Intorno alle 9.00 di questa mattina un equipaggio della Sezione Volanti, nel percorrere Corso Umberto ha incrociato un uomo a bordo di una SMART, che alla vista dei poliziotti, ha cambiato repentinamente strada, con il chiaro intento di eludere Il controllo. Manovra che non è sfuggita ai poliziotti, che con i mezzi sonori e visivi a loro disposizione hanno intimato l’ALT al conducente dell’auto.
L’uomo per tutta risposta ha aumentato l’andatura per far perdere definitivamente le sue tracce. Inseguimento che è arrivato fino a Via Plinio, dove l’uomo al volante ha prima arrestato la sua marcia perché impedito da un’altra auto che arrivava nel senso opposto e poi, vedendo scendere gli agenti dall’auto di servizio, ha azionato la retromarcia speronandola.
I polizotti, ancora all’interno dell’auto nonostante il duro contraccolpo sono riusciti a fermare l’uomo dopo un inseguimento a piedi durato una cinquantina di metri.
Mentre gli agenti erano impegnati a fermare l’aggressore, Antonio Catapano tarantino di 28 anni, che opponeva una ferma resistenza, sono stati accerchiati da circa una sessantina di persone che uscite dal comprensorio di via Plinio, hanno cercato di ostacolare in maniera violenta il fermo del Catapano e di impedire di fatto che quest’ultimo fosse fatto salire a bordo della Volante. Con l’arrivo di tutti gli altri equipaggi presenti sul territorio, si è riusciti con notevoli difficoltà a condurre il fermato negli Uffici della Questura.

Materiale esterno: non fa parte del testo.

theorem witness_LengthIsFixedByTheOpcode :
    decode defaultOpcodeMap [0x31#8, 0x00#8, 0x01#8, 0x01#8] = .ok (.addi 1#16 0#4 1#4, []) ∧
    decode defaultOpcodeMap [0x31#8, 0xFF#8, 0xFF#8, 0x00#8, 0x00#8] = .ok (.addi 0xFFFF#16 0#4 0#4, [0x00#8]) :=
  ⟨rfl, rfl⟩

/-- The last byte below N, and N itself. -/
theorem witness_FetchByteReadsAtBpPlusPc :
    ((st 16 []).setReg .pc 15#16).byteAt 15 = some 0x00#8 ∧
    (((st 16 []).setReg .pc 15#16).setReg .bp 1#16).memSize ≤
      ((((st 16 []).setReg .pc 15#16).setReg .bp 1#16).reg .bp).toNat +
        ((((st 16 []).setReg .pc 15#16).setReg .bp 1#16).reg .pc).toNat := by decide

theorem witness_FetchedWordIsBigEndian : CodeAt (st 2 [0xAB#8, 0xCD#8]) [0xAB#8, 0xCD#8] := by decide

theorem witness_StepRunsTheDecodedInstruction :
    LoopGoesOn (st 4 [0x31#8, 0x00#8, 0x01#8, 0x01#8]) ∧
    CodeAt (st 4 [0x31#8, 0x00#8, 0x01#8, 0x01#8]) [0x31#8, 0x00#8, 0x01#8, 0x01#8] ∧
    decode (st 4 [0x31#8, 0x00#8, 0x01#8, 0x01#8]).params.opcodeMap [0x31#8, 0x00#8, 0x01#8, 0x01#8] =
      .ok (.addi 1#16 0#4 1#4, []) := ⟨by decide, by decide, rfl⟩

/-- An unknown byte in the last byte of memory. -/
theorem witness_UnknownOpcodeIsReportedAndSkipped :
    LoopGoesOn (st 1 [0x12#8]) ∧ CodeAt (st 1 [0x12#8]) [0x12#8] ∧
      ∀ k, opcodeByte (st 1 [0x12#8]).params.opcodeMap k ≠ 0x12#8 := by
  refine ⟨by decide, by decide, fun k => ?_⟩
  cases k <;> decide

/-- bp + pc = N with pc = N - 1; pc = N. -/
theorem witness_LoopBoundAndFetchAddressDisagree :
    (((st 16 []).setReg .pc 15#16).setReg .bp 1#16).flag .halt = false ∧
    ((((st 16 []).setReg .pc 15#16).setReg .bp 1#16).reg .pc).toNat < 16 ∧
    (((st 16 []).setReg .pc 15#16).setReg .bp 1#16).memSize ≤
      ((((st 16 []).setReg .pc 15#16).setReg .bp 1#16).reg .bp).toNat +
        ((((st 16 []).setReg .pc 15#16).setReg .bp 1#16).reg .pc).toNat ∧
    ((st 16 []).setReg .pc 16#16).flag .halt = false ∧
    ((st 16 []).setReg .pc 16#16).memSize ≤ (((st 16 []).setReg .pc 16#16).reg .pc).toNat := by decide

/-- VA5: PUSHI at the last two bytes, its second immediate byte at N. -/
theorem witness_OperandFetchFaults :
    LoopGoesOn ((loadBytes [0x11#8, 0x12#8] 14 (st 16 [])).setReg .pc 14#16) ∧
    decodeOpcode ((loadBytes [0x11#8, 0x12#8] 14 (st 16 [])).setReg .pc 14#16).params.opcodeMap 0x11#8 = some .pushi ∧
    CodeAt ((loadBytes [0x11#8, 0x12#8] 14 (st 16 [])).setReg .pc 14#16) [0x11#8, 0x12#8] ∧
    [0x12#8].length < operandLength .pushi ∧
    ((loadBytes [0x11#8, 0x12#8] 14 (st 16 [])).setReg .pc 14#16).memSize ≤
      codeAddr ((loadBytes [0x11#8, 0x12#8] 14 (st 16 [])).setReg .pc 14#16) 2 := by decide

/-- HALT set; the raw pc at N; and the loop going on into a next state, a fault and a refusal. -/
theorem witness_RunRepeatsStepUntilItEnds :
    (stF 16 [] 0x01#8).flag .halt = true ∧
    (((st 16 []).setReg .pc 16#16).flag .halt = false ∧
      ((st 16 []).setReg .pc 16#16).memSize ≤ (((st 16 []).setReg .pc 16#16).reg .pc).toNat) ∧
    (LoopGoesOn (st 16 []) ∧ (nextOf (stepInstr (st 16 []))).isSome) ∧
    (LoopGoesOn (st 1 [0x04#8]) ∧ faultOf (stepInstr (st 1 [0x04#8])) = some (.memFault 1 .fetch [])) ∧
    (LoopGoesOn (popState 0x32#8 .refuse) ∧
      refusalOf (stepInstr (popState 0x32#8 .refuse)) = some (.regByteHighNibble 0x32#8)) := by decide

theorem witness_LoopBoundAtTheEndsOfTheRange :
    (st 65536 []).flag .halt = false ∧ (st 65536 []).memSize = 65536 ∧
    (st 0 []).flag .halt = false ∧ (st 0 []).memSize = 0 := by decide

/-- A step with the trace alone, and one with the trace and a report. -/
theorem witness_StepEmitsTraceThenAtMostOneEvent :
    (nextOf (step (stF 16 [0x00#8] 0x02#8))).isSome ∧ (nextOf (step (stF 16 [0xFF#8] 0x02#8))).isSome := by decide

theorem witness_StepKeepsTheInvariant :
    (stF 16 [0x60#8, 0x12#8] 0x04#8).Inv ∧ (nextOf (step (stF 16 [0x60#8, 0x12#8] 0x04#8))).isSome := by decide

theorem witness_HaltedRunKeepsTheInvariant :
    (stF 16 [0x60#8] 0x05#8).Inv ∧ run 0 (stF 16 [0x60#8] 0x05#8) = .halted (stF 16 [0x60#8] 0x05#8) := by decide

theorem witness_StepKeepsSizeAndParams : (nextOf (step (st 16 [0x11#8, 0x12#8, 0x34#8]))).isSome := by decide

theorem witness_OnlyPushesWriteMemory :
    runs (.pop 0#4 1#4) (st 65536 [1#8]) = true ∧ runs (.addi 1#16 0#4 1#4) (st 0 []) = true := by decide

/-- SYS 0x00, SYS 0x02, and an instruction that is neither a comparison nor a branch. -/
theorem witness_FlagWriters :
    runs (.sys 0#8) (st 0 []) = true ∧ runs (.sys 2#8) (st 0 []) = true ∧
    runs (.ori 1#16 0#4 1#4) (stF 0 [] 0x04#8) = true := by decide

Dopo i primi accertamenti, nel corso della perquisizione all’interno della SMART, i polizotti hanno recuperato una mazza da baseball ed una busta di carta con all’interno 16.500 euro circa in banconote di vario taglio.
Dopo quanto accertato il 28enne è stato tratto in arresto per lesioni, violenza, resistenza , minaccia, oltraggio a P.U., ricettazione e per possesso di oggetti atti ad offendere. Il Catapano è stato anche denunciato in stato di libertà per guida senza patente con la recidiva biennale.
La somma di denaro ritrovata, sulla quale sono in corso accertamenti per stabilirne la provenienza, è stata posta sotto sequestro.
Anche la SMART è stata fermata e sequestrata perché priva della prevista assicurazione.